- [BRIEF]: Every record must be reproduced exactly. Leave none out.

LISTED RECORDS Block Start

-- ==== Sys2Proof/Machine/Bridge.lean ====
section
/-! DEFINITION. The StreamBridge: the producer's push and duplicate steps, the pop and the two copy steps
(43_stream_bridge.md R194 to R202). -/

namespace Sys2Proof.Machine

/-- `elem_write(x)` (R195): dropped when W sees the ring full, `E_RING_FULL`. -/
def elemWrite (x : Word) (s : State) : State :=
  if fullW s then logEvent s (.ringFull x)
  else { s with
    ring := memPut s.ring s.wr x
    wr := (s.wr + 1) % s.cfg.ringCap
    accepted := s.accepted ++ [x] }

/-- `W PUSH x` (R196): the first copy; `dup_x` and `dup_v` are written whether or not it is accepted. -/
def wPush (x : Word) (s : State) : State := { elemWrite x s with dupX := x, dupV := true }

/-- `W DUP` (R197): the second copy, with a full test of its own. `dup_x` keeps its sample, as R197's pseudocode and
95_test_vectors.md P2 have it, although 93_implementation_defined.md lists it as any value while `dup_v` is 0 (DEDUCED,
log 29). -/
def wDup (s : State) : State := { elemWrite s.dupX s with dupV := false }

/-- `pop()` (R198): silence, the value 0, when A sees the ring empty, `E_RING_EMPTY`. -/
def pop (s : State) : Word × State :=
  if emptyA s then (0, logEvent s .ringEmpty)
  else
    (ringRead s s.rd,
      { s with rd := (s.rd + 1) % s.cfg.ringCap, popped := s.popped ++ [ringRead s s.rd] })

/-- `S WR` (R200). -/
def syncWr (s : State) : State := { s with wrS := s.wr }

/-- `S RD` (R200). -/
def syncRd (s : State) : State := { s with rdS := s.rd }

end Sys2Proof.Machine
end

LISTED RECORDS Block End

- [THE ANSWER]:
-- ==== Sys2Proof/Machine/Bridge.lean ====
section
/-! DEFINITION. The StreamBridge: the producer's push and duplicate steps, the pop and the two copy steps
(43_stream_bridge.md R194 to R202). -/

namespace Sys2Proof.Machine

/-- `elem_write(x)` (R195): dropped when W sees the ring full, `E_RING_FULL`. -/
def elemWrite (x : Word) (s : State) : State :=
  if fullW s then logEvent s (.ringFull x)
  else { s with
    ring := memPut s.ring s.wr x
    wr := (s.wr + 1) % s.cfg.ringCap
    accepted := s.accepted ++ [x] }

/-- `W PUSH x` (R196): the first copy; `dup_x` and `dup_v` are written whether or not it is accepted. -/
def wPush (x : Word) (s : State) : State := { elemWrite x s with dupX := x, dupV := true }

/-- `W DUP` (R197): the second copy, with a full test of its own. `dup_x` keeps its sample, as R197's pseudocode and
95_test_vectors.md P2 have it, although 93_implementation_defined.md lists it as any value while `dup_v` is 0 (DEDUCED,
log 29). -/
def wDup (s : State) : State := { elemWrite s.dupX s with dupV := false }

/-- `pop()` (R198): silence, the value 0, when A sees the ring empty, `E_RING_EMPTY`. -/
def pop (s : State) : Word × State :=
  if emptyA s then (0, logEvent s .ringEmpty)
  else
    (ringRead s s.rd,
      { s with rd := (s.rd + 1) % s.cfg.ringCap, popped := s.popped ++ [ringRead s s.rd] })

/-- `S WR` (R200). -/
def syncWr (s : State) : State := { s with wrS := s.wr }

/-- `S RD` (R200). -/
def syncRd (s : State) : State := { s with rdS := s.rd }

end Sys2Proof.Machine
end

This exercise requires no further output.